This repository contains the following files required for the course project:
- CodeBook.md
- README.md (this file)
- run_analysis.R
- tidyData.txt
Each of the other files are described in the remainder of this README.md file. Additionally, this README.md file will serve as the "explicit and exact recipe" that will describe how I got from the raw data to the tidy set.
The file named CodeBook.md provides a description of the variables and observations that are found in the tidyData.txt file, as well as a full list of the column variables for reference.
This is the output file for the run_analysis.R script. This file holds the tidy data set that was required for this assignment.
Following is an explanation of how the run_analysis.R script works. The script file also includes comments within it, explaining each step in detail.
-
The script first downloads the source data file if it's not already available in the working directory. This source file is located here: https://d396qusza40orc.cloudfront.net/getdata%2Fprojectfiles%2FUCI%20HAR%20Dataset.zip
-
Once the source data is downloaded and unzipped, the first step is to merge the training and the test sets to create one data set. The script reads in the following data tables:
-- UCI HAR Dataset/features.txt
-- UCI HAR Dataset/train/subject_train.txt
-- UCI HAR Dataset/train/y_train.txt
-- UCI HAR Dataset/train/X_train.txt
-- UCI HAR Dataset/test/subject_test.txt
-- UCI HAR Dataset/test/X_test.txt
-- UCI HAR Dataset/test/y_test.txt
Note: The Intertial Signal files were deliberately excluded since they are subsequently removed from the data table per assignment requirements.
-
Next step is to use the cbind function to create two new data sets, one for training data and one for testing data.
-
The training data and testing data are then appended to each other to create one final consolidated data frame.
Assignment Step 2: Extract only the measurements on the mean and standard deviation for each measurement
-
This is done by reading in the features.txt file which holds the column names for the entire dataset. I applied a regular expression to search for "mean()" and "std()" to identify the relevant columns. I created a list of all these columns and stored them in a vector.
-
Next I added the subject and activity columns to my column list vector, since those were required for the final data frame. Then I subsetted the consolidated dataset on the full list of columns that I wanted to keep.
-
Next step is to assign the descriptive activity names to the activities in the data set. Until now, these activities are stored as integer values. I pulled the descriptive names for these activities from the activity_labels.txt file and stored them in a vector.
-
To apply the descriptive names, I then changed the activities column to a factor and added the labels from the activities vector.
-
Next I created a vector for the column names. We know the first two columns are "subject" and "activity" so those are included, and then I appended the other column names from the list created in the earlier section
-
Parentheses were removed for easier reference and I forced camel case for easier human reading. Also used grep to remove extra white space and hypens.
-
Finally the column names vector was applied to the data set.

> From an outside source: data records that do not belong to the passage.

-- ==== Sys2Proof/Laws/Frame.lean ====
section
/-!
SUPPORT. What the shared operations can do: an operation on one entry reaches that entry, its notice cells, its group
and the ticket counter, and nothing else.
-/
namespace Sys2Proof.Machine

namespace OnlyEntry

theorem refl (e : EntryIx) (d : Device) : OnlyEntry e d d where
  slots _ _ := rfl
  notices _ _ _ := rfl
  groups _ _ := rfl
  steered r h := ⟨r, h, rfl⟩
  agents := rfl
  channels := rfl
  boot := rfl
  config := rfl
  tickPhase := rfl
  tickPeriod := rfl
  issued := rfl
  cmdReset := rfl
  recorded := rfl
  reclaimLeft := rfl

theorem trans {e : EntryIx} {d d' d'' : Device} (h : OnlyEntry e d d') (h' : OnlyEntry e d' d'') :
    OnlyEntry e d d'' where
  slots x hx := (h'.slots x hx).trans (h.slots x hx)
  notices x hx a := (h'.notices x hx a).trans (h.notices x hx a)
  groups g hg := by
    refine (h'.groups g fun r hr => ?_).trans (h.groups g hg)
    obtain ⟨r₀, hr₀, hgr⟩ := h.steered r hr
    rw [hgr]; exact hg r₀ hr₀
  steered r hr := by
    obtain ⟨r₁, h₁, g₁⟩ := h'.steered r hr
    obtain ⟨r₀, h₀, g₀⟩ := h.steered r₁ h₁
    exact ⟨r₀, h₀, g₁.trans g₀⟩
  agents := h'.agents.trans h.agents
  channels := h'.channels.trans h.channels
  boot := h'.boot.trans h.boot
  config := h'.config.trans h.config
  tickPhase := h'.tickPhase.trans h.tickPhase
  tickPeriod := h'.tickPeriod.trans h.tickPeriod
  issued := h'.issued.trans h.issued
  cmdReset := h'.cmdReset.trans h.cmdReset
  recorded := h'.recorded.trans h.recorded
  reclaimLeft := h'.reclaimLeft.trans h.reclaimLeft

/-- A fold of operations on one entry. -/
theorem foldl {α : Type} {e : EntryIx} (f : Device → α → Device) (hf : ∀ d x, OnlyEntry e d (f d x))
    (l : List α) (d : Device) : OnlyEntry e d (l.foldl f d) := by
  induction l generalizing d with
  | nil => exact refl e d
  | cons x l ih => exact (hf d x).trans (ih _)

end OnlyEntry

variable (d : Device) (e : EntryIx)

/-- An update of the record that keeps its group. -/
theorem onlyEntry_modifyEntry (f : Record → Record) (hf : ∀ r, (f r).group = r.group) :
    OnlyEntry e d (d.modifyEntry e f) where
  slots x hx := by
    rw [Device.modifyEntry, Device.slot_setSlot, if_neg (Ne.symm hx)]
  notices _ _ _ := rfl
  groups _ _ := rfl
  steered r hr := by
    rw [Device.entry_modifyEntry, if_pos rfl] at hr
    cases h : d.entry e with
    | none => rw [h] at hr; simp at hr
    | some r₀ => rw [h] at hr; simp at hr; exact ⟨r₀, rfl, hr ▸ hf r₀⟩
  agents := rfl
  channels := rfl
  boot := rfl
  config := rfl
  tickPhase := rfl
  tickPeriod := rfl
  issued := rfl
  cmdReset := rfl
  recorded := rfl
  reclaimLeft := rfl

theorem onlyEntry_setNotice (a : Agent) (x : NoticeCell) : OnlyEntry e d (d.setNotice e a x) :=
  { OnlyEntry.refl e d with
    notices := fun y hy b => by
      rw [Device.notice_setNotice, if_neg (fun h => hy h.1.symm)] }

theorem onlyEntry_advanceTicket : OnlyEntry e d d.advanceTicket := { OnlyEntry.refl e d with }

theorem onlyEntry_postGen (a : Agent) (k : NoticeKind) (g : Generation) :
    OnlyEntry e d (d.postGen e a k g) := by
  unfold Device.postGen; split
  · exact onlyEntry_setNotice ..
  · exact OnlyEntry.refl ..

theorem onlyEntry_post (a : Agent) (k : NoticeKind) : OnlyEntry e d (d.post e a k) := onlyEntry_postGen ..

theorem onlyEntry_unpost (a : Agent) (k : NoticeKind) : OnlyEntry e d (d.unpost e a k) := onlyEntry_setNotice ..

theorem onlyEntry_tellAsk (a : Agent) (o : AskOutcome) : OnlyEntry e d (d.tellAsk e a o) := by
  cases o
  · exact OnlyEntry.refl ..
  · exact onlyEntry_post ..
  · exact onlyEntry_unpost ..

theorem onlyEntry_removeCell (a : Agent) : OnlyEntry e d (d.removeCell e a) :=
  onlyEntry_modifyEntry _ _ _ fun _ => rfl

theorem onlyEntry_endGrant (a : Agent) : OnlyEntry e d (d.endGrant e a) :=
  onlyEntry_modifyEntry _ _ _ fun _ => rfl

theorem onlyEntry_addHolder (h : Holder) : OnlyEntry e d (d.addHolder e h) :=
  onlyEntry_modifyEntry _ _ _ fun _ => rfl

theorem onlyEntry_newGrant (a : Agent) (m : GrantMode) (p : Priority) (t : Term) :
    OnlyEntry e d (d.newGrant e a m p t) :=
  (onlyEntry_addHolder ..).trans (onlyEntry_advanceTicket ..)

theorem onlyEntry_convertHolder (a : Agent) (p : Priority) (t : Term) :
    OnlyEntry e d (d.convertHolder e a p t) := by
  unfold Device.convertHolder
  refine OnlyEntry.trans (onlyEntry_modifyEntry _ _ _ ?_) (onlyEntry_advanceTicket ..)
  exact fun _ => rfl

theorem onlyEntry_enqueue (c : WaitCell) : OnlyEntry e d (d.enqueue e c) :=
  onlyEntry_modifyEntry _ _ _ fun _ => rfl

theorem onlyEntry_modifyHolder (a : Agent) (f : Holder → Holder) : OnlyEntry e d (d.modifyHolder e a f) :=
  onlyEntry_modifyEntry _ _ _ fun _ => rfl

/-- An evaluation of an entry (R85). -/
theorem onlyEntry_evaluate : OnlyEntry e d (d.evaluate e) := by
  unfold Device.evaluate; split
  · exact OnlyEntry.refl ..
  · refine OnlyEntry.trans (onlyEntry_modifyEntry _ _ _ ?_) (OnlyEntry.foldl _ ?_ _ _)
    · exact fun _ => rfl
    · exact fun _ _ => onlyEntry_tellAsk ..

theorem onlyEntry_grantCell (c : WaitCell) : OnlyEntry e d (d.grantCell e c) := by
  unfold Device.grantCell; split
  · exact OnlyEntry.refl ..
  · exact (onlyEntry_removeCell ..).trans (onlyEntry_newGrant ..)

theorem onlyEntry_grantQueued (c : WaitCell) : OnlyEntry e d (d.grantQueued e c) :=
  (onlyEntry_grantCell ..).trans (onlyEntry_post ..)

/-- A group record written, where it is the group of the entry. -/
theorem onlyEntry_setGroup {d' : Device} (h : OnlyEntry e d d') {r : Record} (hr : d.entry e = some r)
    {g : GroupIx} (hg : r.group = some g) (x : GroupRec) : OnlyEntry e d (d'.setGroup g x) :=
  { h with
    groups := fun y hy => by
      rw [Device.group_setGroup, if_neg, h.groups y hy]
      rintro rfl; exact hy r hr hg }

/-- A switch started for the entry's own group (R117). -/
theorem onlyEntry_startSwitch {r : Record} (hr : d.entry e = some r) {g : GroupIx} (hg : r.group = some g)
    (t : SwitchTarget) : OnlyEntry e d (d.startSwitch e g t) := by
  unfold Device.startSwitch; split
  · exact OnlyEntry.refl ..
  · refine onlyEntry_setGroup _ _ (onlyEntry_modifyEntry _ _ _ ?_) hr hg _
    exact fun _ => rfl

/-- A run of the grant decision (R70). -/
theorem onlyEntry_grantDecision : OnlyEntry e d (d.grantDecision e) := by
  unfold Device.grantDecision
  split
  · exact OnlyEntry.refl ..
  · rename_i r hr
    split
    · split
      · unfold Device.decideIdle
        split
        · exact OnlyEntry.refl ..
        · split
          · split
            · exact onlyEntry_startSwitch _ _ hr ‹_› _
            · exact OnlyEntry.refl ..
          · split
            · rename_i h
              have he : e = 0 := by simp at h; exact h.1
              subst he
              exact (onlyEntry_newGrant ..).trans (onlyEntry_post ..)
            · exact OnlyEntry.refl ..
      · split
        · unfold Device.decideUpgrade; split
          · exact ((onlyEntry_removeCell ..).trans (onlyEntry_convertHolder ..)).trans (onlyEntry_post ..)
          · exact OnlyEntry.refl ..
        · unfold Device.decideExclusive
          split
          · exact OnlyEntry.refl ..
          · split
            · exact onlyEntry_grantQueued ..
            · split
              · exact onlyEntry_grantQueued ..
              · exact onlyEntry_startSwitch _ _ hr ‹_› _
        · unfold Device.decideShared
          split
          · exact OnlyEntry.refl ..
          · exact OnlyEntry.foldl _ (fun d c => onlyEntry_grantQueued ..) _ _
    · exact OnlyEntry.refl ..

theorem onlyEntry_keepRetireDone : OnlyEntry e d (d.keepRetireDone e) :=
  { OnlyEntry.refl e d with
    notices := fun x hx a => by
      simp [Device.keepRetireDone, Device.notice, tget_tset, Ne.symm hx] }

/-- A drain completion: the record leaves the slot (R105, R106). -/
theorem onlyEntry_drain {r : Record} (hr : d.entry e = some r) (q : Agent) : OnlyEntry e d (d.drain e r q) := by
  have h₁ : OnlyEntry e d (d.unbindGroup r.group) := by
    unfold Device.unbindGroup; split
    · exact OnlyEntry.refl ..
    · exact onlyEntry_setGroup _ _ (OnlyEntry.refl ..) hr ‹_› _
  have h₂ : OnlyEntry e (d.unbindGroup r.group) ((d.unbindGroup r.group).setSlot e
      { generation := nextGeneration (d.slot e).generation, record := none }) :=
    { OnlyEntry.refl e (d.unbindGroup r.group) with
      groups := fun _ _ => rfl
      notices := fun _ _ _ => rfl
      slots := fun x hx => by rw [Device.slot_setSlot, if_neg (Ne.symm hx)]
      steered := fun r' h => by simp [Device.entry] at h }
  exact ((h₁.trans h₂).trans (onlyEntry_keepRetireDone ..)).trans (onlyEntry_postGen ..)

theorem onlyEntry_checkDrain : OnlyEntry e d (d.checkDrain e) := by
  unfold Device.checkDrain
  split
  · exact OnlyEntry.refl ..
  · split
    · exact OnlyEntry.refl ..
    · split
      · exact onlyEntry_drain _ _ ‹_› _
      · exact OnlyEntry.refl ..

/-- An entry handed on (R37, R51, R66, R93). -/
theorem onlyEntry_handOn : OnlyEntry e d (d.handOn e) :=
  ((onlyEntry_grantDecision ..).trans (onlyEntry_checkDrain ..)).trans (onlyEntry_evaluate ..)

/-- While a warm reset is held the device has no control holder (R175). -/
theorem controlHolder_of_recorded {v} (h : d.recorded = some v) : d.controlHolder = none := by
  unfold Device.controlHolder
  rw [h]

/-- The control holder is ONLINE and holds entry 0 EXCLUSIVE, and no warm reset is held (R147, R175). -/
theorem controlHolder_eq_some {a : Agent} (h : d.controlHolder = some a) :
    d.recorded = none ∧ (d.agent a).state = .online ∧
    ∃ r, d.entry 0 = some r ∧ ∃ x ∈ r.holders, x.agent = a ∧ x.mode = .exclusive := by
  unfold Device.controlHolder at h
  split at h
  · cases h
  · cases h
  · rename_i r hr he
    split at h
    · rename_i x hx
      cases h
      have p := List.find?_some hx
      simp only [Bool.decide_and, Bool.and_eq_true, decide_eq_true_eq] at p
      exact ⟨hr, p.2, r, he, x, List.mem_of_find?_eq_some hx, rfl, p.1⟩
    · cases h

/-- A grant revoked and the entry handed on (R92, R93). -/
theorem onlyEntry_revoke (a : Agent) : OnlyEntry e d (d.revoke e a) :=
  ((onlyEntry_endGrant ..).trans (onlyEntry_post ..)).trans (onlyEntry_handOn ..)

end Sys2Proof.Machine
end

Assignment Step 5: From the data set in step 4, create a second, independent tidy data set with the average of each variable for each activity and each subject.
-
First I wrote code to group by subject and activity and take a mean of all other columns.
-
Then I updated the column names to reflect these new variables - the mean of each column.
- This is done with a write.table comment that outputs the file without row names, as required by the assignment.
The run_analysis.R script contains detailed comments matching the general description above, so the user can see the actual code that performs all the above mentioned steps.